Would you return, word for word, the lines of the data below from the line with "non-volatile items erased" through the line with "checkFailures := 0", and no others?

#### RECORDS FOR THE TASK:
########

-- ==== Sys2Proof/Tests/Slice0.lean ====
section
/-! SUPPORT. Slice0.lean: the author's tests: for every statement a named theorem that shows states and operands which meet its hypotheses, and
small tests of single commands. -/
namespace Sys2Proof.Tests
set_option Elab.async false
open Sys2Proof Sys2Proof.Machine Sys2Proof.Claims

/-! ### Helper states -/

/-- A quad of a command ring with the arguments given and no reserved bit. -/
def quad (ring : Fin 16) (tag : BitVec 16) (a0 : Word) (a1 : BitVec 64) : CmdQ := ⟨ring, false, false, 0, 0, tag, a0, a1⟩

/-- The ring indices after a first entry has been published. -/
def oneEntry : RingSt := { RingSt.reset with tail := 1 }

/-- A SOLO device that takes commands: firmware runs, CQ0, DQ0 and CQ1 enabled with 16 entries, one command waits in CQ0. -/
def W : State :=
  { (((State.reset.rset regRngCfg 0 0x41).rset regRngCfg 16 0x41).rset regRngCfg 1 0x41) with
    host := { HostSt.reset with bme := true, rings := vmod HostSt.reset.rings 0 fun _ => oneEntry }
    otp := { OtpSt.reset with loaded := true }
    msr := { MsrSt.reset with running := true, measured := true }
    ypl := { YplSt.reset with role := .solo, epoch := 1, epochOk := true, claim := true, own := true }
    pcr := { PcrSt.reset with settled := true } }

def qN : CmdQ := quad 0 0 0 0

/-- 1.0 and 1,000.0 in binary32. -/
def f1 : Word := 0x3F800000
def f1000 : Word := 0x447A0000

/-- W with machine 0 configured with one set so that every condition of DRIVE_START holds, calibrated, its windows IN. -/
def Wready : State :=
  let s := (((W.rset regComMachCfg 0 0xB000).rset regComFeMax 0 f1000).rset regComVphGain 0 f1).rset regEngDecelRate 0 f1
  let s := (((s.rset regEngVdcHold 0 f1000).rset regAcqIsScale 0 f1).rset regAcqIsScale 1 f1).rset regAcqScale 0 f1
  let s := ((s.rset regCmpWinCfg 0 0x8040A010).rset regCmpWinCfg 1 0x8040A010).rset regCmpWinCfg 16 0x804FF810
  let s := ((s.rset regCmpRoute 0 1).rset regCmpRoute 1 1).rset regCmpRoute 16 1
  let s := ((s.rset regSupVdcLvl0 0 0x42C80000).rset regSupVdcLvl0 1 0x43480000).rset regSupVdcLvl0 2 0x43960000
  let s := (s.rset regSupVdcLvl0 3 0x43C80000).rset regSupVdcLvl0 4 0x43FA0000
  { s with
    winOut := 0xEFFFC
    acq := { s.acq with calValid := true }
    nodes := [(0x18000, f1), (0x18001, f1), (0x1800A, 0x43C80000), (0x1800B, 0x42C80000), (0x1800F, f1), (0x18010, f1),
              (0x18200, f1), (0x18201, f1), (0x18202, f1)] }

/-- W with its transition window to DEEP open, so that commands see DEEP. -/
def Wdeep : State := { W with pcr := { W.pcr with transit := true, target := 3 } }
def Wpoison : State := { W with ecc := { W.ecc with poison := [0] } }
def Wstby : State := { Wready with ypl := { Wready.ypl with role := .standby, claim := false, own := false } }
def Wthm : State := { Wready with thm := { Wready.thm with shutHeld := true } }
def Wwarn : State := { W with pcr := { W.pcr with warn := 1, runAt := some 0 } }
def Wstop : State :=
  { Wready with
    pcr := { Wready.pcr with stopping := true }
    mach := vmod Wready.mach 0 fun x => { x with decel := { x.decel with active := true, cause := 4 } } }

def qW : CmdQ := quad 0 0 0x100 (0x3F800000 : BitVec 64)
def qH : CmdQ := quad 0 0 8 0
def qB : CmdQ := quad 0 0 1 0
def qK : CmdQ := quad 0 0 2 0
def qP : CmdQ := quad 0 0 1 0
def qU : CmdQ := quad 0 0 0x40 0
def qT : CmdQ := quad 0 0 1 0
def qL : CmdQ := quad 0 0 0x20000 0
def qO : CmdQ := quad 0 0 0x1400 0
def qA : CmdQ := quad 0 0 928 0
def qS : CmdQ := quad 0 0 1 0
def qK2 : CmdQ := quad 0 0 0 1
def qP1 : CmdQ := quad 0 0 1 0

/-- A long operation in slot 0. -/
def lopState (s : State) (l : Lop) : State := { s with host := { s.host with lops := vmod s.host.lops 0 fun _ => l } }
def Wlop : State := lopState W { Lop.reset with state := 1, gen := 1, opc := 0x0A }
def Wsus : State := lopState W { Lop.reset with state := 2, gen := 1, opc := 0x0A }
def Wcal : State := lopState W { Lop.reset with state := 2, gen := 1, opc := 0x20 }
def Wcalrun : State := lopState W { Lop.reset with state := 1, gen := 1, opc := 0x20 }
def Wst : State := lopState W { Lop.reset with state := 1, gen := 1, opc := 0x40, arg0 := 1, res := [0] }
def Wlnk : State := lopState W { Lop.reset with state := 1, gen := 1, opc := 0x41, arg1 := 1 }
def Wblk (opc : BitVec 8) : State := lopState W { Lop.reset with state := 1, gen := 1, opc := opc }
def Wrejoin (p : Nat) : State := lopState W { Lop.reset with state := 1, gen := 1, opc := 0x49, phase := p }

/-- A command of opcode `opc` past its commit point, waiting for a boundary. -/
def waitingFor (opc : BitVec 8) (aux : Nat) : Waiting := ⟨0, opc, 0, false, 0, 0, 0, 0, 0, 0, aux, true⟩
def waits1 (s : State) (opc : BitVec 8) (aux : Nat) : State := { s with host := { s.host with waiting := [waitingFor opc aux] } }
def Wact (opc : BitVec 8) : State := waits1 W opc 0
def WactD (k : Nat) : State := waits1 W 0x18 k
def Wfence : State := { W with host := { W.host with fences := [⟨0, 0, 1, false, false, 0, [], 0⟩] } }

def Wdir : State := (({ Wready with started := true } : State).rset regPgnDirPeriod 0 1000).rset regPgnDirMin 0 0x140014
def Wdrun : State := { W with direct := { W.direct with next := some 1000 } }
def Wurg : State := { W with acq := { W.acq with urgents := [⟨42, 0x40, false, 0, 0⟩] } }

/-- Machine 0 locked and started, its set 0 driving in sector 0. -/
def Wdrive : State :=
  { Wready with
    started := true
    mach := vmod Wready.mach 0 fun x => { x with trk := { x.trk with state := .locked } }
    sets := vmod Wready.sets 0 fun x => { x with driving := true, sector := some 0 } }
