-- ==== Sys2Proof/Machine/AddSub.lean ====
section
/-! DEFINITION. Adder, subtractor, negation, absolute value (40_add_sub_neg): one meaning per instruction, over the shared operations. -/

namespace Sys2Proof.Machine

/-- `ADD.U` (R103): rsp.Z <- add128(req.A, req.B). -/
def execAddU (a b : Wide) (s : State) : Host.Outcome State Fault Refusal :=
  s.answerZ (add128 a b)

/-- `SUB.U` (R104): rsp.Z <- sub128(req.A, req.B). -/
def execSubU (a b : Wide) (s : State) : Host.Outcome State Fault Refusal :=
  s.answerZ (sub128 a b)

/-- `NEG.U` (R105): rsp.Z <- neg128(req.A). -/
def execNegU (a : Wide) (s : State) : Host.Outcome State Fault Refusal :=
  s.answerZ (neg128 a)

/-- `ADD.I` (R106): rsp.Z <- add128(req.A, req.B). -/
def execAddI (a b : Wide) (s : State) : Host.Outcome State Fault Refusal :=
  s.answerZ (add128 a b)

/-- `SUB.I` (R107): rsp.Z <- sub128(req.A, req.B). -/
def execSubI (a b : Wide) (s : State) : Host.Outcome State Fault Refusal :=
  s.answerZ (sub128 a b)

/-- `NEG.I` (R108): rsp.Z <- neg128(req.A). -/
def execNegI (a : Wide) (s : State) : Host.Outcome State Fault Refusal :=
  s.answerZ (neg128 a)

/-- `ABS.I` (R109): neg128(req.A) when bit 127 is 1, else req.A. -/
def execAbsI (a : Wide) (s : State) : Host.Outcome State Fault Refusal :=
  s.answerZ (abs128 a)

end Sys2Proof.Machine
end

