-- ==== Sys2Proof/Laws/Ops.lean ====
section
/-! SUPPORT. What each shared operation over the state can do, said once. -/

namespace Sys2Proof.Machine

/-- A result on `Z` completes, with `Z` alone driven. -/
theorem State.answerZ_eq (s : State) (z : Wide) : s.answerZ z = .next (s.answer { Z := z }) := rfl

/-- A result on `S` completes, with `S` alone driven. -/
theorem State.answerS_eq (s : State) (v : Word) : s.answerS v = .next (s.answer { S := v }) := rfl

/-- A multiplication completes with the multiplier's product on `Z`. -/
theorem State.multiply_eq (s : State) (x y : Wide) :
    s.multiply x y = .next (s.answer { Z := (mulUnit Config.mulStructure x y s.work).1 }) := rfl

/-- A bit length completes with the length on `S`. -/
theorem State.answerLength_eq (s : State) (found : Nat × Work) :
    s.answerLength found = .next (s.answer { S := lengthS found.1 }) := rfl

/-- A division completes: with the exception's response, or with what `form` makes of the result. -/
theorem State.answerDivision_eq (s : State) (form : Wide → Wide → Response)
    (res : Option ((Wide × Wide) × Work)) :
    s.answerDivision form res = .next (match res with
      | none => s.raiseDivisionByZero
      | some (qr, _) => s.answer (form qr.1 qr.2)) := by
  cases res <;> rfl

/-- `accept` takes a legal request or refuses a reserved code, nothing else (R69, R333). -/
theorem State.accept_cases (s : State) (w : BitVec 328) :
    (∃ i, decode w = .ok i ∧ s.accept w = .next (s.transfer (requestOfWord w))) ∨
    (∃ op, decode w = .error (.reservedOpcode op) ∧
      s.accept w = .refused (.reservedOpcode op)) := by
  unfold State.accept
  cases h : decode w with
  | ok i => exact .inl ⟨i, rfl, rfl⟩
  | error e => cases e with | reservedOpcode op => exact .inr ⟨op, rfl, rfl⟩

/-- Whether the host asserts `RST` next. -/
theorem resetNext_eq_some {inputs rest : List HostInput} :
    resetNext inputs = some rest ↔ inputs = .reset :: rest := by
  cases inputs with
  | nil => simp [resetNext]
  | cons x xs => cases x <;> simp [resetNext]

/-- A placed request is not abandoned by a pending `RST`. -/
theorem resetNext_holdReset (inputs : List HostInput) : resetNext (holdReset inputs) = none := by
  unfold holdReset
  cases h : resetNext inputs with
  | none => exact h
  | some rest => rfl

end Sys2Proof.Machine
end

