/-- R80's three examples, as the assembler encodes them. -/
theorem test_encode_R80_examples :
    (encode (.addU opA opB)).toNat =
      0x000123456789ABCDEFFEDCBA9876543210FF00FF00FF00FF000F0F0F0F0F0F0F0F0000000000000000 ∧
    (encode (.lshiftnI opA 70)).toNat =
      0xB10123456789ABCDEFFEDCBA9876543210000000000000000000000000000000000000000000000046 ∧
    (encode (.bitlen64 0x100)).toNat = 0x5100000000000000000000000000000000000000000000000000000000000000000000000000000100 := by
  decide +kernel

/-- R64: codes where the other type has an operation are reserved. -/
theorem test_no_aliases :
    [0x03, 0x28, 0x2D, 0x68, 0x6A, 0xD0, 0xD1, 0x7F, 0xFF].all (fun op =>
      decide (decodeTableWord 328 (op * 2 ^ 320) = none)) = true := by decide +kernel

/-! ### Results -/

/-- E1, E2, E3, E5, E6 of 95_test_vectors section 1, request word to response word. -/
theorem test_source_examples :
    ([(0x000000000000000000FFFFFFFFFFFFFFFF000000000000000000000000000000010000000000000000,
        0x000000000000000010000000000000000000000000000000000000000000000000000000000000000),
      (0x41000000000000000100000000000000000000000000000000000000000000FFFF0000000000000000,
        0x000000000000000000001000100010001000000000000000000000000000000010000000000000000),
      (0x8280000000000000000000000000000000000000000000000000000000000000000000000000000000,
        0x080000000000000000000000000000000000000000000000000000000000000000000000000000000),
      (0x400000000000000000FFFFFFFFFFFFFFFF0000000000000000FFFFFFFFFFFFFFFF0000000000000000,
        0x0FFFFFFFFFFFFFFFE0000000000000001000000000000000000000000000000000000000000000000),
      (0x4100000000000000000000000000000001000000000000000000000000000000000000000000000000,
        0x100000000000000000000000000000000000000000000000000000000000000000000000000000000),
      (0xC100000000000000000000000000000001000000000000000000000000000000000000000000000000,
        0x100000000000000000000000000000000000000000000000000000000000000000000000000000000)] :
      List (Nat × Nat)).all (fun row =>
        decide ((stepFrom State.reset row.1).map (fun r => (responseWord r).toNat) = some row.2)) =
      true := by decide +kernel
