structure SensorCounts where
  good   : Nat
  bad    : Nat
  missed : Nat
deriving DecidableEq, Repr

structure Sensors where
  queue         : List QueuedRequest
  inFlight      : Option Transaction
  tag           : Nat
  temps         : List TempRecord
  light         : LightRecord
  /-- The counts of temperature sensors 0 to 3 and of the light sensor. -/
  counts        : List SensorCounts
  late          : Nat
  checkFailures : Nat
deriving DecidableEq, Repr

/-! ## Authority unit (R132) -/

inductive OutputState where
  | rendering
  | holding
  | blanked
deriving DecidableEq, Repr

structure Authority where
  holder      : Option Link
  pendingTake : Option Link
  output      : OutputState
  /-- Time in HOLDING, in milliseconds. -/
  holdingTime : Nat
  record      : WallRecord
  lastSent    : Option Nat
  reports     : Nat
  changes     : Nat
  holdings    : Nat
deriving DecidableEq, Repr

/-! ## Link ports (R152) and the authority unit's view of each link (R132, R133) -/

inductive LinkState where
  | down
  | training
  | creditPending
  | ready
deriving DecidableEq, Repr

/-- The result codes (R158). -/
inductive Result where
  | done
  | clamped
  | kept
  | failed
  | refusedBad
  | refusedLocked
  | refusedState
deriving DecidableEq, Repr

/-- A message waiting in a prompt queue. -/
structure Message where
  kind : Byte
  tag  : Byte
  body : List Byte
deriving DecidableEq, Repr

/-- What an ANSWER on a link ends: the handling of a prompt, of a RESET, or a BLOCK. -/
inductive AnswerTo where
  | prompt
  | resetPrompt
  | bulk
deriving DecidableEq, Repr

/-- An outgoing message of a link port (R159). -/
inductive Outgoing where
  | answer (ends : AnswerTo) (tag kind : Byte) (result : Result) (content : List Byte)
  | credit (n : Nat)
  | report (body : List Byte)
deriving DecidableEq, Repr

structure BulkEntry where
  tag     : Byte
  program : BlockProgram
deriving DecidableEq, Repr

inductive Outstanding where
  | none
  | current
  | orphaned (block : Nat)
deriving DecidableEq, Repr

structure LinkCounts where
  checkFailures  : Nat
  notReady       : Nat
  unexpectedInit : Nat
  promptOverflow : Nat
  overrun        : Nat
  blockRefusals  : Nat
  sequenceGaps   : Nat
  rowCheck       : Nat
  rowIndex       : Nat
  rowLength      : Nat
deriving DecidableEq, Repr

structure LinkPort where
  state         : LinkState
  credits       : Nat
  prompts       : List Message
  /-- The answer to the last prompt handled is still to be sent (R157). -/
  awaiting      : Bool
  bulk          : List BulkEntry
  outstanding   : Outstanding
  sends         : List Outgoing
  lastSequence  : Option Nat
  resend        : Nat
  counts        : LinkCounts
  stored        : Option WallRecord
  age           : Nat
  fresh         : Bool
  rowsDiscarded : Nat
  /-- The units put on the transmit pair since the last reset, oldest first (log 21). -/
  wire          : List (List Byte)
deriving DecidableEq, Repr

/-! ## Service line (R165) -/

inductive LineState where
  | awaitSync
  | locked
deriving DecidableEq, Repr

/-- The program the line has at the store: its kind byte and tag, and whether a return to
AWAIT_SYNC has come since, so that its answer is dropped (R167). -/
structure ServiceOutstanding where
  tag     : Byte
  kind    : Byte
  dropped : Bool
deriving DecidableEq, Repr

structure HeldProgram where
  tag     : Byte
  program : ServiceProgram
deriving DecidableEq, Repr

structure ServiceAnswer where
  tag     : Byte
  kind    : Byte
  result  : Result
  content : List Byte
  /-- It answers a RESET (R172). -/
  isReset : Bool
deriving DecidableEq, Repr

structure ServiceLine where
  line            : LineState
  bitTime         : Option Nat
  /-- `none` is WAIT_START; in IN_FRAME, the bytes received since the start byte. -/
  receiving       : Option (List Byte)
  outstanding     : Option ServiceOutstanding
  hold            : Option HeldProgram
  sends           : List ServiceAnswer
  /-- Milliseconds since the last byte received, as far as a command has said. -/
  idle            : Nat
  crcFailures     : Nat
  framingDiscards : Nat
  syncRejects     : Nat
  answerDrops     : Nat
  /-- The bytes put on the transmit wire since the last reset: the unframed 0x6C of each sync and
  the answer frames, in order (log 21). -/
  wire            : List Byte
deriving DecidableEq, Repr

/-! ## The whole -/

structure State where
  chip      : Chip
  settings  : Settings
  timebase  : Timebase
  render    : Render
  driver    : Driver
  composer  : Composer
  store     : Store
  thermal   : Thermal
  wear      : Wear
  gain      : GainResults
  sensors   : Sensors
  authority : Authority
  linkA     : LinkPort
  linkB     : LinkPort
  service   : ServiceLine
  /-- The model's own: how many free values have been drawn (log 6). -/
  freeDraws : Nat
  /-- The commands waiting, first in, first out. -/
  pending   : List Instr
deriving DecidableEq, Repr

/-- No step of the 6C stops the machine with a fault (log 25). -/
inductive Fault where
deriving DecidableEq, Repr

inductive Refusal where
  /-- Raised by `exec`'s arm of a command that has no meaning yet; no arm raises it now. Safe. -/
  | notModelled (mnemonic : String)
deriving DecidableEq, Repr

/-! ## After a POWER reset -/

/-- The identity matrix in code/16384 (R42, R132). -/
def diagonal : Mat3 := ⟨⟨16384, 0, 0⟩, ⟨0, 16384, 0⟩, ⟨0, 0, 16384⟩⟩

def Rgb.zero : Rgb Nat := ⟨0, 0, 0⟩

/-- Settings take these defaults at every reset (chapter 12, settings table). -/
def Settings.default : Settings where
  holdTime := 100
  blankAfter := 10
  thermalInterval := 250
  k := 32
  rho := 288
  fCap := 98304
  sensorMap := [0, 1, 2, 3]
  assumedAmbient := 400
  pilotInterval := 10
  scrubInterval := 2000
  reportInterval := 1000
  driftSaveInterval := 10
  restWakeInterval := 30

/-- R173: at every reset end, from the defaults. -/
def Timebase.reset : Timebase where
  millis := 0
  thermal := 250
  pilot := 600000
  scrub := 2000
  report := 1000
  driftSave := 600000

/-- R42: the wear table of an invalid identity record. -/
def defaultWearTable : WearTable :=
  [(0, 65536), (1, 65536), (2, 65536), (3, 65536), (4, 65536), (5, 65536), (6, 65536), (7, 65536)]

/-- R42: the constants in use when the identity record is INVALID. -/
def Constants.default : Constants where
  serial := List.replicate 8 0
  tRef := 400
  beta := Rgb.zero
  tables := ⟨defaultWearTable, defaultWearTable, defaultWearTable⟩
  ref := Rgb.zero
  fallback := diagonal

/-- R56: the phase table after every reset. -/
def defaultPhaseTable : List Requester :=
  [.composer, .linkA, .composer, .linkB, .composer, .service, .composer, .driftSave,
   .composer, .linkA, .composer, .linkB, .composer, .service, .composer, .driftSave]

/-- An item of `n` erased bytes: every byte reads 0xFF (chapter 13), the mark byte too. -/
def erased (n : Nat) : Stored := ⟨List.replicate n 0xFF, 0xFFFF, false⟩

/-- R14, after a POWER reset. -/
def Bank.reset : Bank := ⟨.render, Rgb.zero, .park, .active, 0⟩

def Chip.reset : Chip where
  phase := .checking
  pinLow := false
  coldStart := true
  straps := ⟨0, 0, false⟩
  causes := [.power]
  config := .opened
  power := .run
  held := .none
  restWake := 0
  resetDue := []

/-- R2, after a POWER reset. -/
def Render.reset : Render where
  table := []
  zones := List.replicate 16 ⟨false, 0, 0, 0⟩
  applied := List.replicate 16 Rgb.zero
  pendingGain := none
  limited := List.replicate 16 0

def Driver.reset : Driver where
  banks := List.replicate 16 Bank.reset
  rows := []
  load := List.replicate 16 Rgb.zero
  pilotLoad := Rgb.zero
  samples := 0
  pilotDrive := Rgb.zero

/-- R105 and R24, after any reset. -/
def Composer.reset : Composer where
  levels := ⟨2, 2, 1, 0⟩
  gainPending := false
  thermalPending := false
  scrubPending := false
  buildSet := List.range 16
  running := none
  parked := false
  stack := []
  staging := .empty
  deferred := none
  suspensions := 0

def Waiting.none : Waiting := ⟨Option.none, Option.none, Option.none, Option.none, Option.none⟩

/-- R39, R53: the store after a POWER reset, before its checks; the non-volatile items erased
(log 5), the checked states as log 23 names them. -/
def Store.reset : Store where
  slots := []
  blockStates := List.replicate 256 .blank
  identity := erased 184
  identityValid := false
  constants := Constants.default
  drift := erased 321
  driftValid := false
  driftReset := false
  scrubPointer := 0
  programFailures := 0
  scrubFailures := 0
  saveFailures := 0
  waiting := Waiting.none
  port := .startUp
  phaseTable := defaultPhaseTable
  phasePointer := 0

/-- R58, after a POWER reset. -/
def Thermal.reset : Thermal where
  temps := List.replicate 16 400
  meanLoad := List.replicate 16 0
  ticks := 0
  round := none
  sampleAfterTake := false

/-- R73 with the values of R44 that stand until the drift record has been checked. -/
def Wear.reset : Wear where
  zones := List.replicate 16 Rgb.zero
  pilot := Rgb.zero
  kappa := ⟨65536, 65536, 65536⟩
  trim := ⟨0, 0, 0⟩
  clearMarks := List.replicate 16 .clear
  state := .idle
  settleTimer := 0
  staleRead := none
  changed := false
  results := ⟨.none, .none, .none⟩
  ratios := Rgb.zero
  misses := 0
  sequences := 0

/-- R90, after a POWER reset. -/
def GainResults.reset : GainResults where
  zones := List.replicate 16 ⟨0, .r, Rgb.zero, false, false⟩
  tileCapacity := 0
  weakest := 0
  shortCount := 0
  cappedCount := 0
  ceilingUsed := 0
  runs := 0

/-- R121, after a POWER reset. -/
def Sensors.reset : Sensors where
  queue := []
  inFlight := none
  tag := 0
  temps := List.replicate 4 ⟨0, none⟩
  light := ⟨0, ⟨none, none, none⟩⟩
  counts := List.replicate 5 ⟨0, 0, 0⟩
  late := 0
  checkFailures := 0

/-- R132: the wall record in force after a POWER reset. -/
def powerOnRecord : WallRecord := ⟨0, diagonal, 49152⟩

def Authority.reset : Authority where
  holder := none
  pendingTake := none
  output := .blanked
  holdingTime := 0
  record := powerOnRecord
  lastSent := none
  reports := 0
  changes := 0
  holdings := 0

/-- R152, R133, R145: after any reset. -/
def LinkPort.reset : LinkPort where
  state := .down
  credits := 0
  prompts := []
  awaiting := false
  bulk := []
  outstanding := .none
  sends := []
  lastSequence := none
  resend := 0
  counts := ⟨0, 0, 0, 0, 0, 0, 0, 0, 0, 0⟩
  stored := none
  age := 0
  fresh := false
  rowsDiscarded := 0
  wire := []

/-- R165: after any reset. -/
def ServiceLine.reset : ServiceLine where
  line := .awaitSync
  bitTime := none
  receiving := none
  outstanding := none
  hold := none
  sends := []
  idle := 0
  crcFailures := 0
  framingDiscards := 0
  syncRejects := 0
  answerDrops := 0
  wire := []

/-- The machine right after a POWER reset: start-up has begun and its checks hold the store. -/
def State.reset : State where
  chip := Chip.reset
  settings := Settings.default
  timebase := Timebase.reset
  render := Render.reset
  driver := Driver.reset
  composer := Composer.reset
  store := Store.reset
  thermal := Thermal.reset
  wear := Wear.reset
  gain := GainResults.reset
  sensors := Sensors.reset
  authority := Authority.reset
  linkA := LinkPort.reset
  linkB := LinkPort.reset
  service := ServiceLine.reset
  freeDraws := 0
  pending := []

/-! ## One field replaced (lemmas in Laws/State.lean) -/

def State.setChip (s : State) (v : Chip) : State := { s with chip := v }
def State.setSettings (s : State) (v : Settings) : State := { s with settings := v }
def State.setTimebase (s : State) (v : Timebase) : State := { s with timebase := v }
def State.setRender (s : State) (v : Render) : State := { s with render := v }
def State.setDriver (s : State) (v : Driver) : State := { s with driver := v }
def State.setComposer (s : State) (v : Composer) : State := { s with composer := v }
def State.setStore (s : State) (v : Store) : State := { s with store := v }
def State.setThermal (s : State) (v : Thermal) : State := { s with thermal := v }
def State.setWear (s : State) (v : Wear) : State := { s with wear := v }
def State.setGain (s : State) (v : GainResults) : State := { s with gain := v }
def State.setSensors (s : State) (v : Sensors) : State := { s with sensors := v }
def State.setAuthority (s : State) (v : Authority) : State := { s with authority := v }
def State.setService (s : State) (v : ServiceLine) : State := { s with service := v }
def State.setPending (s : State) (v : List Instr) : State := { s with pending := v }

/-- The context of one link port. -/
def State.link (s : State) : Link → LinkPort
  | .a => s.linkA
  | .b => s.linkB

def State.setLink (s : State) (l : Link) (v : LinkPort) : State :=
  match l with
  | .a => { s with linkA := v }
  | .b => { s with linkB := v }

end Sys2Proof.Machine
end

########

#### ANSWER SECTION:
/-- R39, R53: the store after a POWER reset, before its checks; the non-volatile items erased
(log 5), the checked states as log 23 names them. -/
def Store.reset : Store where
  slots := []
  blockStates := List.replicate 256 .blank
  identity := erased 184
  identityValid := false
  constants := Constants.default
  drift := erased 321
  driftValid := false
  driftReset := false
  scrubPointer := 0
  programFailures := 0
  scrubFailures := 0
  saveFailures := 0
  waiting := Waiting.none
  port := .startUp
  phaseTable := defaultPhaseTable
  phasePointer := 0

/-- R58, after a POWER reset. -/
def Thermal.reset : Thermal where
  temps := List.replicate 16 400
  meanLoad := List.replicate 16 0
  ticks := 0
  round := none
  sampleAfterTake := false

/-- R73 with the values of R44 that stand until the drift record has been checked. -/
def Wear.reset : Wear where
  zones := List.replicate 16 Rgb.zero
  pilot := Rgb.zero
  kappa := ⟨65536, 65536, 65536⟩
  trim := ⟨0, 0, 0⟩
  clearMarks := List.replicate 16 .clear
  state := .idle
  settleTimer := 0
  staleRead := none
  changed := false
  results := ⟨.none, .none, .none⟩
  ratios := Rgb.zero
  misses := 0
  sequences := 0

/-- R90, after a POWER reset. -/
def GainResults.reset : GainResults where
  zones := List.replicate 16 ⟨0, .r, Rgb.zero, false, false⟩
  tileCapacity := 0
  weakest := 0
  shortCount := 0
  cappedCount := 0
  ceilingUsed := 0
  runs := 0

/-- R121, after a POWER reset. -/
def Sensors.reset : Sensors where
  queue := []
  inFlight := none
  tag := 0
  temps := List.replicate 4 ⟨0, none⟩
  light := ⟨0, ⟨none, none, none⟩⟩
  counts := List.replicate 5 ⟨0, 0, 0⟩
  late := 0
  checkFailures := 0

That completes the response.